Look in the material below for the line holding "def isFillLine (u". Set it down exactly, with each later line up to and including the line holding "mark; a BLANK carries none. -/".

■ ■ ■ ■

-- ==== Sys2Proof/Machine/Operands.lean ====
section
/-! DEFINITION. Machine/Operands.lean: byte order, and the code tables of 11.2 read both ways. -/

namespace Sys2Proof.Machine

/-! ## Bytes, high byte first (R184) -/

/-- A number as one byte. -/
def byte (n : Nat) : Byte := BitVec.ofNat 8 n
/-- A number as two bytes, high byte first. -/
def bytes2 (n : Nat) : List Byte := [byte (n / 256), byte n]
/-- A number as three bytes, high byte first. -/
def bytes3 (n : Nat) : List Byte := [byte (n / 65536), byte (n / 256), byte n]
/-- A number as four bytes, high byte first. -/
def bytes4 (n : Nat) : List Byte := [byte (n / 16777216), byte (n / 65536), byte (n / 256), byte n]
/-- Two bytes as a number, high byte first. -/
def nat2 (a b : Byte) : Nat := a.toNat * 256 + b.toNat
/-- Three bytes as a number, high byte first. -/
def nat3 (a b c : Byte) : Nat := a.toNat * 65536 + b.toNat * 256 + c.toNat
/-- Four bytes as a number, high byte first. -/
def nat4 (a b c d : Byte) : Nat := a.toNat * 16777216 + b.toNat * 65536 + c.toNat * 256 + d.toNat
/-- A yes/no byte, 1 for yes. -/
def flag (b : Bool) : Byte := if b then 1 else 0
/-- A count that stops at `max`. -/
def satAdd (max n k : Nat) : Nat := min max (n + k)

/-! ## Reading fields of requests (R185): `none` is a value outside the field's table or range -/

/-- A yes/no byte. -/
def bool? (x : Byte) : Option Bool := if x.toNat = 0 then some false else if x.toNat = 1 then some true else none
/-- A bay number, 1 to 6. -/
def bay? (x : Byte) : Option Bay := if h : 1 ≤ x.toNat ∧ x.toNat ≤ 6 then some ⟨x.toNat - 1, by omega⟩ else none
/-- A compartment index, 1 to 8. -/
def index? (x : Byte) : Option Nat := if 1 ≤ x.toNat ∧ x.toNat ≤ 8 then some x.toNat else none
/-- A cargo class, 0 to 15. -/
def cargo? (x : Byte) : Option Cargo := if h : x.toNat < 16 then some ⟨x.toNat, h⟩ else none
/-- A cargo class or none, 0xFF. -/
def cargoOrNone? (x : Byte) : Option (Option Cargo) := if x.toNat = 0xFF then some none else (cargo? x).map some
/-- A prior class: 0 to 15, or UNKNOWN, 0x10. -/
def prior? (x : Byte) : Option (Option Cargo) := if x.toNat = 0x10 then some none else (cargo? x).map some
/-- A program class or a ruling's class, 1 to 7. -/
def class? (x : Byte) : Option Nat := if 1 ≤ x.toNat ∧ x.toNat ≤ 7 then some x.toNat else none
/-- A priority; `true` is URGENT. -/
def priority? (x : Byte) : Option Bool := bool? x
/-- A step store index; every byte names an entry. -/
def stepIx (x : Byte) : StepIx := ⟨x.toNat, by have := x.isLt; omega⟩
/-- A chain mode with its last index, which is ignored for FOLLOW. -/
def chain? (mode last : Byte) : Option Chain :=
  if mode.toNat = 0 then some .follow else if mode.toNat = 1 then some (.bounded (stepIx last)) else none
/-- A yard mode. -/
def mode? (x : Byte) : Option Mode :=
  match x.toNat with
  | 0 => some .dormant
  | 1 => some .run
  | 2 => some .stopped
  | _ => none
/-- A utility code. -/
def util? (x : Byte) : Option UtilId :=
  match x.toNat with
  | 0 => some .hotWater
  | 1 => some .caustic
  | 2 => some .acid
  | 3 => some .steam
  | 4 => some .dryer
  | 5 => some .fillA
  | 6 => some .fillB
  | _ => none
/-- A wash utility code, as a descriptor's utility field must be (R42). -/
def washUtil? (x : Byte) : Option WashUtil :=
  match x.toNat with
  | 0 => some .hotWater
  | 1 => some .caustic
  | 2 => some .acid
  | 3 => some .steam
  | 4 => some .dryer
  | _ => none
/-- A carry-over entry: class 1 to 7, or FORBIDDEN, 0x0F. -/
def carryEntry? (x : Byte) : Option CarryEntry :=
  if x.toNat = 0x0F then some .forbidden else (class? x).map .required
/-- A verdict table outcome: PASS with cap k is k, REWASH 0x10, REFER 0x11. -/
def judgement? (x : Byte) : Option Judgement :=
  if x.toNat = 0x10 then some .rewash else if x.toNat = 0x11 then some .refer else (class? x).map .pass
/-- A scan order. -/
def scanOrder? (x : Byte) : Option ScanOrder :=
  match x.toNat with
  | 0 => some .ringUp
  | 1 => some .ringDown
  | 2 => some .sectorUp
  | 3 => some .sectorDown
  | _ => none
/-- A ring, 0 to 15. -/
def ring? (x : Byte) : Option (Fin 16) := if h : x.toNat < 16 then some ⟨x.toNat, h⟩ else none
/-- A sector, 0 to 11. -/
def sector? (x : Byte) : Option (Fin 12) := if h : x.toNat < 12 then some ⟨x.toNat, h⟩ else none
/-- An event kind. -/
def eventKind? (x : Byte) : Option EventKind :=
  match x.toNat with
  | 1 => some .stepDone
  | 2 => some .programEnd
  | 3 => some .verdict
  | 4 => some .certIssued
  | 5 => some .fillDone
  | 6 => some .fillRefused
  | 7 => some .fault
  | 8 => some .referral
  | 9 => some .overfill
  | 10 => some .utilityLost
  | 11 => some .utilityBack
  | 12 => some .auditHold
  | 13 => some .backlog
  | 14 => some .modeChange
  | _ => none
/-- A scope: 0 the yard, 1 to 6 a bay. -/
def scope? (x : Byte) : Option Scope := if h : x.toNat < 7 then some ⟨x.toNat, h⟩ else none
/-- Every entry of a list read, or `none` when one of them is out of its table. -/
def all? {α β : Type} (f : α → Option β) : List α → Option (List β)
  | [] => some []
  | x :: xs => match f x, all? f xs with
    | some y, some ys => some (y :: ys)
    | _, _ => none

/-! ## Codes of values sent (11.2) -/

/-- The bay's number, 1 to 6. -/
def bayNum (b : Bay) : Nat := b.val + 1
/-- A bay's scope (R158). -/
def bayScope (b : Bay) : Scope := ⟨b.val + 1, by omega⟩
/-- An optional one-byte field whose values never reach 0xFF (R184). -/
def orAbsent (x : Option Nat) : Byte := match x with
  | none => 0xFF
  | some n => byte n

def Mode.code : Mode → Nat
  | .dormant => 0
  | .run => 1
  | .stopped => 2
def Result.code : Result → Nat
  | .ok => 0
  | .badLength => 1
  | .badValue => 2
  | .unknownKind => 3
  | .notPermitted => 4
  | .wrongMode => 5
  | .wrongState => 6
  | .noSpace => 7
  | .backlog => 8
  | .noLine => 9
  | .forbidden => 10
  | .classShort => 11
def CompState.code : CompState → Nat
  | .admitted => 1
  | .queued => 2
  | .washing => 3
  | .dirty => 4
  | .referred => 5
  | .awaitCert => 6
  | .certified => 7
  | .filling => 8
  | .filled => 9
def Reason.code : Reason → Nat
  | .aborted => 1
  | .underrun => 2
  | .stepLimit => 3
  | .badStep => 4
  | .noFlow => 5
  | .coldSupply => 6
  | .drainStuck => 7
  | .flooded => 8
  | .lanceLost => 9
  | .scanStall => 10
  | .verdict => 11
  | .referralRejected => 12
  | .seatTimeout => 13
def FillOutcome.code : FillOutcome → Nat
  | .complete => 0
  | .highLevel => 1
  | .cancelled => 2
  | .lanceLost => 3
def FillCause.code : FillCause → Nat
  | .noFlow => 0
  | .cancelFill => 1
  | .noLine => 2
  | .forbidden => 3
  | .classShort => 4
def Judgement.code : Judgement → Nat
  | .pass cap => cap
  | .rewash => 0x10
  | .refer => 0x11
def CarryEntry.code : CarryEntry → Nat
  | .forbidden => 0x0F
  | .required cls => cls
def utilCode : UtilId → Nat
  | .hotWater => 0
  | .caustic => 1
  | .acid => 2
  | .steam => 3
  | .dryer => 4
  | .fillA => 5
  | .fillB => 6
def WashUtil.code : WashUtil → Nat
  | .hotWater => 0
  | .caustic => 1
  | .acid => 2
  | .steam => 3
  | .dryer => 4
def ScanOrder.code : ScanOrder → Nat
  | .ringUp => 0
  | .ringDown => 1
  | .sectorUp => 2
  | .sectorDown => 3
def LaneState.code : LaneState → Nat
  | .idle => 0
  | .seating => 1
  | .waitResource => 2
  | .running => 3
  | .draining => 4
  | .scanning => 5
  | .starved => 6
  | .filling => 7
  | .held => 8
  | .suspended => 9
def Service.code : Service → Nat
  | .wash => 0
  | .fill => 1
def StepKind.code : StepKind → Nat
  | .blank => 0
  | .flush => 1
  | .blow => 2
  | .soak => 3
  | .inspect => 4
def ModeCause.code : ModeCause → Nat
  | .setMode => 0
  | .stopLine => 1
  | .mark7 => 2
  | .restart => 3
def RejectReason.code : RejectReason → Nat
  | .badLength => 1
  | .gap => 2
  | .badCrc => 3
  | .badKind => 4
  | .overrun => 5
def EventKind.code : EventKind → Nat
  | .stepDone => 1
  | .programEnd => 2
  | .verdict => 3
  | .certIssued => 4
  | .fillDone => 5
  | .fillRefused => 6
  | .fault => 7
  | .referral => 8
  | .overfill => 9
  | .utilityLost => 10
  | .utilityBack => 11
  | .auditHold => 12
  | .backlog => 13
  | .modeChange => 14
def Chain.code : Chain → Nat
  | .follow => 0
  | .bounded _ => 1
/-- The office rate code in use for a strap code: straps 6 and 7 select 19,200 baud, code 0 (R174, 11.2). -/
def rateOfStraps (straps : Fin 8) : Nat := if straps.val < 6 then straps.val else 0
/-- Prior class code. -/
def priorCode (p : Option Cargo) : Nat := match p with
  | none => 0x10
  | some c => c.val
/-- Cargo class code of a utility. -/
def cargoCode (c : Option Cargo) : Nat := match c with
  | none => 0xFF
  | some c => c.val
/-- Hold causes as flags: bit 0 HOST, bit 1 LOCKOUT, bit 2 STOP. -/
def Holds.code (h : Holds) : Nat := (if h.host then 1 else 0) + (if h.lockout then 2 else 0) + (if h.stop then 4 else 0)
/-- Lance byte: 0 parked, 1 to 8 seating there, 9 stay (11.7). -/
def Lance.code : Lance → Nat
  | .parked => 0
  | .seat k => k
  | .stay => 9

end Sys2Proof.Machine

namespace Sys2Proof.Machine

/-- A utility's place in the arbiter's vector: its code. -/
def utilIx (u : UtilId) : Fin 7 :=
  match u with
  | .hotWater => 0
  | .caustic => 1
  | .acid => 2
  | .steam => 3
  | .dryer => 4
  | .fillA => 5
  | .fillB => 6
/-- A wash utility among the seven. -/
def WashUtil.util : WashUtil → UtilId
  | .hotWater => .hotWater
  | .caustic => .caustic
  | .acid => .acid
  | .steam => .steam
  | .dryer => .dryer
/-- FILL_A and FILL_B are the fill lines (R115). -/
def isFillLine (u : UtilId) : Bool := u == .fillA || u == .fillB
/-- A kind's mask bit: kind k is bit k − 1 (11.4). -/
def EventKind.ix : EventKind → Fin 14
  | .stepDone => 0
  | .programEnd => 1
  | .verdict => 2
  | .certIssued => 3
  | .fillDone => 4
  | .fillRefused => 5
  | .fault => 6
  | .referral => 7
  | .overfill => 8
  | .utilityLost => 9
  | .utilityBack => 10
  | .auditHold => 11
  | .backlog => 12
  | .modeChange => 13
/-- All seven utilities, in code order. -/
def allUtils : List UtilId := [.hotWater, .caustic, .acid, .steam, .dryer, .fillA, .fillB]
/-- All six bays, in ascending number. -/
def allBays : List Bay := [0, 1, 2, 3, 4, 5]

/-! ## Step descriptors (R40 to R43, 11.5) -/

/-- The kind of a descriptor. -/
def Descriptor.kind : Descriptor → StepKind
  | .blank => .blank
  | .flush .. => .flush
  | .blow .. => .blow
  | .soak .. => .soak
  | .inspect .. => .inspect
/-- The wash utility a FLUSH or BLOW draws on. -/
def Descriptor.utility? : Descriptor → Option WashUtil
  | .flush u .. => some u
  | .blow u .. => some u
  | _ => none
/-- End mark; a BLANK carries none. -/
def Descriptor.endMark : Descriptor → Bool
  | .blank => false
  | .flush _ _ _ _ _ e _ => e
  | .blow _ _ _ e _ => e
  | .soak _ _ e _ => e
  | .inspect _ _ _ _ e _ => e
/-- The next field; a BLANK carries none. -/
def Descriptor.next? : Descriptor → Option StepIx
  | .blank => none
  | .flush _ _ _ _ _ _ n => some n
  | .blow _ _ _ _ n => some n
  | .soak _ _ _ n => some n
  | .inspect _ _ _ _ _ n => some n
/-- Drain after, which FLUSH and SOAK carry. -/
def Descriptor.drainAfter : Descriptor → Bool
  | .flush _ _ _ _ d _ _ => d
  | .soak _ d _ _ => d
  | _ => false
/-- The amount at which a FLUSH, BLOW or SOAK step ends. -/
def Descriptor.amount? : Descriptor → Option Nat
  | .flush _ a _ _ _ _ _ => some a
  | .blow _ a _ _ _ => some a
  | .soak a _ _ _ => some a
  | _ => none
/-- The stall limit of a FLUSH (optional) or an INSPECT. -/
def Descriptor.stall? : Descriptor → Option Nat
  | .flush _ _ _ s _ _ _ => s
  | .inspect _ _ _ s _ _ => some s
  | _ => none
/-- Validity as a lane judges it at a fetch (R43). -/
def Descriptor.valid : Descriptor → Bool
  | .blank => false
  | .flush u .. => u == .hotWater || u == .caustic || u == .acid
  | .blow u .. => u == .steam || u == .dryer
  | .soak .. => true
  | .inspect w .. => w.firstRing.val ≤ w.lastRing.val && w.firstSector.val ≤ w.lastSector.val

/-- A minimum temperature field: absent with its flag bit clear, else 0 to 99 (R42). -/
def minTemp? (present : Bool) (x : Byte) : Option (Option Nat) :=
  if present then (if x.toNat ≤ 99 then some (some x.toNat) else none) else some none
/-- A stall limit field: absent with its flag bit clear, else 1 to 255 (R42). -/
def stallField? (present : Bool) (x : Byte) : Option (Option Nat) :=
  if present then (if 1 ≤ x.toNat then some (some x.toNat) else none) else some none

/-- A descriptor as STEP_WRITE judges it (R42, R185): `none` is one of the faults of R42 or a set unused flag bit. Bytes of
fields that the kind does not store are not judged; for a BLANK that is every byte but the kind (log 17). -/
def RawStep.read (r : RawStep) : Option Descriptor :=
  let amount := nat2 r.amountHigh r.amountLow
  let endMark := r.flags.getLsbD 0
  let drain := r.flags.getLsbD 1
  let unused : Bool := decide (16 ≤ r.flags.toNat)
  match r.kind.toNat with
  | 0 => some .blank
  | 1 =>
    match washUtil? r.utility, minTemp? (r.flags.getLsbD 2) r.minTemp, stallField? (r.flags.getLsbD 3) r.stall with
    | some u, some t, some s =>
      if unused = false ∧ 1 ≤ amount ∧ amount ≤ 20000 then some (.flush u amount t s drain endMark (stepIx r.next)) else none
    | _, _, _ => none
  | 2 =>
    match washUtil? r.utility, minTemp? (r.flags.getLsbD 2) r.minTemp with
    | some u, some t => if unused = false ∧ 1 ≤ amount then some (.blow u amount t endMark (stepIx r.next)) else none
    | _, _ => none
  | 3 => if unused = false ∧ 1 ≤ amount then some (.soak amount drain endMark (stepIx r.next)) else none
  | 4 =>
    match stallField? (r.flags.getLsbD 3) r.stall, ring? r.firstRing, ring? r.lastRing, sector? r.firstSector,
      sector? r.lastSector, scanOrder? r.order with
    | some (some s), some r0, some r1, some c0, some c1, some o =>
      if unused = false ∧ r.threshold.toNat ≤ 7 then
        some (.inspect { firstRing := r0, lastRing := r1, firstSector := c0, lastSector := c1 } o r.threshold.toNat s endMark
          (stepIx r.next))
      else none
    | _, _, _, _, _, _ => none
  | _ => none

/-- The flags byte of a descriptor (11.5). -/
def flagsByte (endMark drain temp stall : Bool) : Byte :=
  byte ((if endMark then 1 else 0) + (if drain then 2 else 0) + (if temp then 4 else 0) + (if stall then 8 else 0))

/-- A descriptor's sixteen bytes as STEP_READ returns them: fields not stored as 0, the utility as 0xFF (11.5). -/
def Descriptor.bytes : Descriptor → List Byte
  | .blank => [0, 0, 0xFF, 0, 0, 0, 0, 0, 0, 0, 0, 0, 0, 0, 0, 0]
  | .flush u a t s d e n =>
    [1, flagsByte e d t.isSome s.isSome, byte u.code] ++ bytes2 a ++
      [byte (t.getD 0), byte (s.getD 0), byte n.val, 0, 0, 0, 0, 0, 0, 0, 0]
  | .blow u a t e n =>
    [2, flagsByte e false t.isSome false, byte u.code] ++ bytes2 a ++ [byte (t.getD 0), 0, byte n.val, 0, 0, 0, 0, 0, 0, 0, 0]
  | .soak a d e n => [3, flagsByte e d false false, 0xFF] ++ bytes2 a ++ [0, 0, byte n.val, 0, 0, 0, 0, 0, 0, 0, 0]
  | .inspect w o h s e n =>
    [4, flagsByte e false false true, 0xFF, 0, 0, 0, byte s, byte n.val, byte w.firstRing.val, byte w.lastRing.val,
      byte w.firstSector.val, byte w.lastSector.val, byte o.code, byte h, 0, 0]

end Sys2Proof.Machine
end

■ ■ ■ ■

▶ Solution below
def isFillLine (u : UtilId) : Bool := u == .fillA || u == .fillB
/-- A kind's mask bit: kind k is bit k − 1 (11.4). -/
def EventKind.ix : EventKind → Fin 14
  | .stepDone => 0
  | .programEnd => 1
  | .verdict => 2
  | .certIssued => 3
  | .fillDone => 4
  | .fillRefused => 5
  | .fault => 6
  | .referral => 7
  | .overfill => 8
  | .utilityLost => 9
  | .utilityBack => 10
  | .auditHold => 11
  | .backlog => 12
  | .modeChange => 13
/-- All seven utilities, in code order. -/
def allUtils : List UtilId := [.hotWater, .caustic, .acid, .steam, .dryer, .fillA, .fillB]
/-- All six bays, in ascending number. -/
def allBays : List Bay := [0, 1, 2, 3, 4, 5]

/-! ## Step descriptors (R40 to R43, 11.5) -/

/-- The kind of a descriptor. -/
def Descriptor.kind : Descriptor → StepKind
  | .blank => .blank
  | .flush .. => .flush
  | .blow .. => .blow
  | .soak .. => .soak
  | .inspect .. => .inspect
/-- The wash utility a FLUSH or BLOW draws on. -/
def Descriptor.utility? : Descriptor → Option WashUtil
  | .flush u .. => some u
  | .blow u .. => some u
  | _ => none
/-- End mark; a BLANK carries none. -/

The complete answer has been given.